Data supplied —
########################################

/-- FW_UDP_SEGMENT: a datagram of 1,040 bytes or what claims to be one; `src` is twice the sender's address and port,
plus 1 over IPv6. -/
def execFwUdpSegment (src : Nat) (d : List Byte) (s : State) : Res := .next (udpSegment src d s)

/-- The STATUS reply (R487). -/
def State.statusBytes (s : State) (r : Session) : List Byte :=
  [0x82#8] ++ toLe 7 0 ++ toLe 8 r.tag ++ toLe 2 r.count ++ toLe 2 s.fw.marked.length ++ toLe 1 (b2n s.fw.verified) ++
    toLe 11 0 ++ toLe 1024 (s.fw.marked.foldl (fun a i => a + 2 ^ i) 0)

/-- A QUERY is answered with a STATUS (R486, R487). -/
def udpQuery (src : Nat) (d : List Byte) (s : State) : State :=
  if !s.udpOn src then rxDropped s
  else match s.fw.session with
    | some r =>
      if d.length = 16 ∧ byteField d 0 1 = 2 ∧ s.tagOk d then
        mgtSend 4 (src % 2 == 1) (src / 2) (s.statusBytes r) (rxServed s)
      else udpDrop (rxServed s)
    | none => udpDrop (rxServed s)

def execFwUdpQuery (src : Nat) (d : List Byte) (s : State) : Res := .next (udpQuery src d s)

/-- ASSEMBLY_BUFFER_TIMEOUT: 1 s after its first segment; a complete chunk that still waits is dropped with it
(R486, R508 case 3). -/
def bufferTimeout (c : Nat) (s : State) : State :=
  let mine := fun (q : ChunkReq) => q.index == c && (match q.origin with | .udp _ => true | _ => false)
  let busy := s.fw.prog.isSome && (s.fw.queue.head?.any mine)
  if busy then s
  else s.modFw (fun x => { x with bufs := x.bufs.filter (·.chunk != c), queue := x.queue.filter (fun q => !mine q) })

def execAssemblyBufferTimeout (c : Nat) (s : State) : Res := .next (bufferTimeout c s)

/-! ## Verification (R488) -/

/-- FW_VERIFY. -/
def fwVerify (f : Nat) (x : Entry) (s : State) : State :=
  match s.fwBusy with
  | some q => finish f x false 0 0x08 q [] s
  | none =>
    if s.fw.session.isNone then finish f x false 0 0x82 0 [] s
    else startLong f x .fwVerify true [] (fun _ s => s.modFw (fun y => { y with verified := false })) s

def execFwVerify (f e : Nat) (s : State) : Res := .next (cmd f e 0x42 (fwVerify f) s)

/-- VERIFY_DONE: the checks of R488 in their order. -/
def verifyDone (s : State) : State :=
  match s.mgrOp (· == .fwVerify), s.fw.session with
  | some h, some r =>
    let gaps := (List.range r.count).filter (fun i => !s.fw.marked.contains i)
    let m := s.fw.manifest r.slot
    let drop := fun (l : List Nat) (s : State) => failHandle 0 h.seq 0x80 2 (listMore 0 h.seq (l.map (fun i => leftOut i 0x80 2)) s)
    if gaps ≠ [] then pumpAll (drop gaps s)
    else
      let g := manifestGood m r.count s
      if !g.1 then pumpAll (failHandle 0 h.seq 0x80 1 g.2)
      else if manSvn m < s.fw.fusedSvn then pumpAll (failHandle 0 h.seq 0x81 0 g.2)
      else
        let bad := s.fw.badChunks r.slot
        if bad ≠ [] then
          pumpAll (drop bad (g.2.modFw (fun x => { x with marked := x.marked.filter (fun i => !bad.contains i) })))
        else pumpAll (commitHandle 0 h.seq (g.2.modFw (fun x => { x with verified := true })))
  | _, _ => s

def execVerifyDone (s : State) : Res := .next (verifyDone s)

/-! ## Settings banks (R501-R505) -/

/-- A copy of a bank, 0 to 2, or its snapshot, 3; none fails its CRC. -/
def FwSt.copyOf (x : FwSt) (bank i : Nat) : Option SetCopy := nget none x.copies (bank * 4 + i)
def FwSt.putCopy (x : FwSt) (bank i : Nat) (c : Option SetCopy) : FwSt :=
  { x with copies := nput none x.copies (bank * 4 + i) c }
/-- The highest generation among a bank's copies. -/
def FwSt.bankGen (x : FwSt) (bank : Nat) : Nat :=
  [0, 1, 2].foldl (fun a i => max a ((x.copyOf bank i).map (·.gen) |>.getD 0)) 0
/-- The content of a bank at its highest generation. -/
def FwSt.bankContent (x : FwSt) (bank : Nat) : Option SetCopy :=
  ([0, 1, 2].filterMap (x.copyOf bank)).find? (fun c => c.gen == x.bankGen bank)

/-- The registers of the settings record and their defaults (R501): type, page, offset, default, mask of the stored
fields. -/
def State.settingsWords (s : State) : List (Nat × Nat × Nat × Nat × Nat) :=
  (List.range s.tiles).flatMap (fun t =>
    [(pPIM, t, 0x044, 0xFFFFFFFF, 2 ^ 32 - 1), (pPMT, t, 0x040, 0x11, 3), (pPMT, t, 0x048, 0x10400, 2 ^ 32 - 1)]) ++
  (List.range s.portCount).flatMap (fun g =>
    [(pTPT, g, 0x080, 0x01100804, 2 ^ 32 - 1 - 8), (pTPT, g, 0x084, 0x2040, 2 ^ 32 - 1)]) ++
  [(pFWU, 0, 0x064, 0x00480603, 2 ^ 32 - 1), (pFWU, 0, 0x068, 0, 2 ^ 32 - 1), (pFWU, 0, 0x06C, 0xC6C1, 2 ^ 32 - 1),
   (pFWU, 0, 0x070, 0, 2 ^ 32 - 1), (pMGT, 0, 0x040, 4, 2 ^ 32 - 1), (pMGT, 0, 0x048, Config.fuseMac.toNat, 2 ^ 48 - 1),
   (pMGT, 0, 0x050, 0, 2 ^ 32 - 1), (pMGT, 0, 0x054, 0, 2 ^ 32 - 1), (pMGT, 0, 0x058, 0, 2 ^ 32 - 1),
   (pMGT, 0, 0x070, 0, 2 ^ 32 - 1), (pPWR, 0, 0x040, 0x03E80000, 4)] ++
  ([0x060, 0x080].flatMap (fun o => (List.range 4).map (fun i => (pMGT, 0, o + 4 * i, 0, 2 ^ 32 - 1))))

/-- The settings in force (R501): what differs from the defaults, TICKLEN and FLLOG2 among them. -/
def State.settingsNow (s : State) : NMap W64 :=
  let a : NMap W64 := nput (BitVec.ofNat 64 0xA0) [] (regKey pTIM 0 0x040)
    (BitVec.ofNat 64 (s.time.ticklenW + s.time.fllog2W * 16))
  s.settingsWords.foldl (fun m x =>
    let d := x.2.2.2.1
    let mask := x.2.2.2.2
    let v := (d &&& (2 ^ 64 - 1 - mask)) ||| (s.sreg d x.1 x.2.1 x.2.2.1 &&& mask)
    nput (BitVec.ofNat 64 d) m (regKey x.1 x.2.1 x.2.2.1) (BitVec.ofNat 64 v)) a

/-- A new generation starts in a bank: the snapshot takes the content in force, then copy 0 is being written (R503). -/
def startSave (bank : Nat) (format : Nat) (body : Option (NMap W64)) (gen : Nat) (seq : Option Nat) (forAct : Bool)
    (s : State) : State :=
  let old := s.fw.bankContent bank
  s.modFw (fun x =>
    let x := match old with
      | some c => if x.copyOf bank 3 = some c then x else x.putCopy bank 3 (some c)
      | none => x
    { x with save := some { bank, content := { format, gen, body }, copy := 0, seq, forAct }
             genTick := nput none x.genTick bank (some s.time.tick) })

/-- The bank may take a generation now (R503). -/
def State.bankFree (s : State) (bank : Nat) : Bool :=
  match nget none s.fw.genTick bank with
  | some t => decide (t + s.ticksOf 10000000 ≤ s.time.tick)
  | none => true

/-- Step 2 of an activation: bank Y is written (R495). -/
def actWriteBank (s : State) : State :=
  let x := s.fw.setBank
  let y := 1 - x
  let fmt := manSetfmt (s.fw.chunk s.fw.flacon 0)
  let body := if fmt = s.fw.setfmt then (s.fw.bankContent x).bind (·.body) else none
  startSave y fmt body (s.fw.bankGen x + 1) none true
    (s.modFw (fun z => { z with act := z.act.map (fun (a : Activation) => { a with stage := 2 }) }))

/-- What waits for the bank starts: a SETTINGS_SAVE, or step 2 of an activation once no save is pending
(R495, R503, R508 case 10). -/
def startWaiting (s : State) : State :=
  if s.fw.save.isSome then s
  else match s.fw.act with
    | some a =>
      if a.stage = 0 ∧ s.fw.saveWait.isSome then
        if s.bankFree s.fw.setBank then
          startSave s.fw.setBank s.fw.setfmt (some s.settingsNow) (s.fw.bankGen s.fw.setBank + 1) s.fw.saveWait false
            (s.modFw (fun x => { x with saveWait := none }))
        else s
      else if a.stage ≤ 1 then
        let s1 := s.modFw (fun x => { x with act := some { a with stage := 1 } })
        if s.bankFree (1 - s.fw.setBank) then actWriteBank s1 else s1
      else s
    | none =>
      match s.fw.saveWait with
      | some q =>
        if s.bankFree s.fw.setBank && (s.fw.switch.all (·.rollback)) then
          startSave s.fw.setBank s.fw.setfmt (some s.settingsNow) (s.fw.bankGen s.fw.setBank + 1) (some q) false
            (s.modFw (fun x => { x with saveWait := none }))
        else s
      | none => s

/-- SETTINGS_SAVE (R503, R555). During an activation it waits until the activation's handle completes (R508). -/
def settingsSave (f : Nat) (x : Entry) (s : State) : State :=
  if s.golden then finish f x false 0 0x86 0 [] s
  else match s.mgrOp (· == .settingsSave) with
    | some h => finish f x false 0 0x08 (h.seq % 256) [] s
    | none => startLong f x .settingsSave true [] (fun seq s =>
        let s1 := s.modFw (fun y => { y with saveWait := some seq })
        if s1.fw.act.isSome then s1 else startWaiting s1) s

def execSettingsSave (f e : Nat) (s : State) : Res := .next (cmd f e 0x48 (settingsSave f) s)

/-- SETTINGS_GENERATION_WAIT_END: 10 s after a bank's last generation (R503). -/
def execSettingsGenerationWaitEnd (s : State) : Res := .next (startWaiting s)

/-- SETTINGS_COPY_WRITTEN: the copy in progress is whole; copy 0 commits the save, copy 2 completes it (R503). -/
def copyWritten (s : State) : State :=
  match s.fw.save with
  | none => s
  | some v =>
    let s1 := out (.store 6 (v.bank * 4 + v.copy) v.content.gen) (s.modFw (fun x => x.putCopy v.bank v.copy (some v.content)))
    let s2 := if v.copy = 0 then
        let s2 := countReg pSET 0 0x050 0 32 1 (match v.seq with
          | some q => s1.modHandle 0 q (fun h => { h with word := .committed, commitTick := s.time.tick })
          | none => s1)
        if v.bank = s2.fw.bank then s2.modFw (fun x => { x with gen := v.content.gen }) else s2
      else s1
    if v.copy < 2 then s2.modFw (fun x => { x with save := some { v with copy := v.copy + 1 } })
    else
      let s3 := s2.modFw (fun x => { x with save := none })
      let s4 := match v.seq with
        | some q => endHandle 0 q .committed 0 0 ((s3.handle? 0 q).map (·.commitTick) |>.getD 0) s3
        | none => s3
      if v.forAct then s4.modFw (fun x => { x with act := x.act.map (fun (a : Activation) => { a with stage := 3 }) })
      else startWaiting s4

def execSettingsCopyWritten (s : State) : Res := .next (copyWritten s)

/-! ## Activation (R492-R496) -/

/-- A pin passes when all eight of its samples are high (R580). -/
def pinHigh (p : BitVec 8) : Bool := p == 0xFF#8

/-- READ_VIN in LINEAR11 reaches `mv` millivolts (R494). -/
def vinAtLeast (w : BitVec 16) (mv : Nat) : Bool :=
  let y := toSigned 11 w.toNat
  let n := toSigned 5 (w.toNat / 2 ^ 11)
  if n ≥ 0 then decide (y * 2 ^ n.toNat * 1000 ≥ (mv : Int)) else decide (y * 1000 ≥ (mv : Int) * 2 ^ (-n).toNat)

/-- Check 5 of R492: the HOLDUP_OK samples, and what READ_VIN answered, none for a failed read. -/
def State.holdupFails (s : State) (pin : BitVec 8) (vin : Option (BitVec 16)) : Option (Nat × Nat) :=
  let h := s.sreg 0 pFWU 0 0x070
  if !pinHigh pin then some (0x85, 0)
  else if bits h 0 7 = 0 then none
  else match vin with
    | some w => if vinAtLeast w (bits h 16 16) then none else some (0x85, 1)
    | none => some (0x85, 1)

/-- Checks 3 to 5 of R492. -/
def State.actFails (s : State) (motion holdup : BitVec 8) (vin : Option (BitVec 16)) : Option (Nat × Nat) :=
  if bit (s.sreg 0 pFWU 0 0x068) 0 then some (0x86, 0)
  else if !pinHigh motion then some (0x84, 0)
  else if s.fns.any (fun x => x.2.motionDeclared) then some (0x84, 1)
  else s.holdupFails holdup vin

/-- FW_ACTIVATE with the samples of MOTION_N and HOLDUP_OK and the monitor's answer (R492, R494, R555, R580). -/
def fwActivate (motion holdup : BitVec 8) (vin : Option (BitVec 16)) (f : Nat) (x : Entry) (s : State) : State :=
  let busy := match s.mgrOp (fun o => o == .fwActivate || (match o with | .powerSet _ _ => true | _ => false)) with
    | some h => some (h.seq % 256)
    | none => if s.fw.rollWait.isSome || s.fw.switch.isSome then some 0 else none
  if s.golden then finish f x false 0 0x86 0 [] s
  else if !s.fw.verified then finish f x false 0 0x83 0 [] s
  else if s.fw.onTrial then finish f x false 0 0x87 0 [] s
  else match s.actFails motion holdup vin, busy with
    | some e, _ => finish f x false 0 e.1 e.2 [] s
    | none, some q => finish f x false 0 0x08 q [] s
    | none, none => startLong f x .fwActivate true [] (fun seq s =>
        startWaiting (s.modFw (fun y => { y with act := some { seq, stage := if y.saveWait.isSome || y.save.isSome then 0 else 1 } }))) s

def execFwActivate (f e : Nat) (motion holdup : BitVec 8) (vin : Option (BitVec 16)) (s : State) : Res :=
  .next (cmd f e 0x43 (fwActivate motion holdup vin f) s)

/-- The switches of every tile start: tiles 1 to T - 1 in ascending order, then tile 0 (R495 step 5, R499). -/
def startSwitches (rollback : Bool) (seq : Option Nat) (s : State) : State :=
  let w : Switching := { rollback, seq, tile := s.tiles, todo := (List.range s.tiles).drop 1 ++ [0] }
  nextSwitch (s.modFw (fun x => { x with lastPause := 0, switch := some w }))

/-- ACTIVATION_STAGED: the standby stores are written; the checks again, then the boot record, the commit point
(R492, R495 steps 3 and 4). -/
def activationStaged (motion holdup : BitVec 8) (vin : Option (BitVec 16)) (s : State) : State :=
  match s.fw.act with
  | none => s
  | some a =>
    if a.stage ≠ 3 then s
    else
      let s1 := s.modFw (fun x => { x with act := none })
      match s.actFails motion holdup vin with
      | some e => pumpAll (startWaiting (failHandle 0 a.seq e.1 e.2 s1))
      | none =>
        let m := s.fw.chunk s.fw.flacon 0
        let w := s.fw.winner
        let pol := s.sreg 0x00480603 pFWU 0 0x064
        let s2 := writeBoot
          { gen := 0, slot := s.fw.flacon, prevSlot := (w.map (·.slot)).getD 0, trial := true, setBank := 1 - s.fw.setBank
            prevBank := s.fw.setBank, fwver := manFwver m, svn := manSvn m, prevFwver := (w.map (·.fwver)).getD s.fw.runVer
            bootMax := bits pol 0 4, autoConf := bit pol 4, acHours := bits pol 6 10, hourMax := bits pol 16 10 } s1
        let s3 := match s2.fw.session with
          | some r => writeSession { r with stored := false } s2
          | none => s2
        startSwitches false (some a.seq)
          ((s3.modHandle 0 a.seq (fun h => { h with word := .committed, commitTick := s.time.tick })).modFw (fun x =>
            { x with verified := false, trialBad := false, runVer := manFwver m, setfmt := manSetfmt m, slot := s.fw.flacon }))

########################################

Work task — In the listing above, find the line with "match s.fw.saveWait with" and the line with "(some q) false", then print exactly those lines and every line between them.

Finished exercise —
      match s.fw.saveWait with
      | some q =>
        if s.bankFree s.fw.setBank && (s.fw.switch.all (·.rollback)) then
          startSave s.fw.setBank s.fw.setfmt (some s.settingsNow) (s.fw.bankGen s.fw.setBank + 1) (some q) false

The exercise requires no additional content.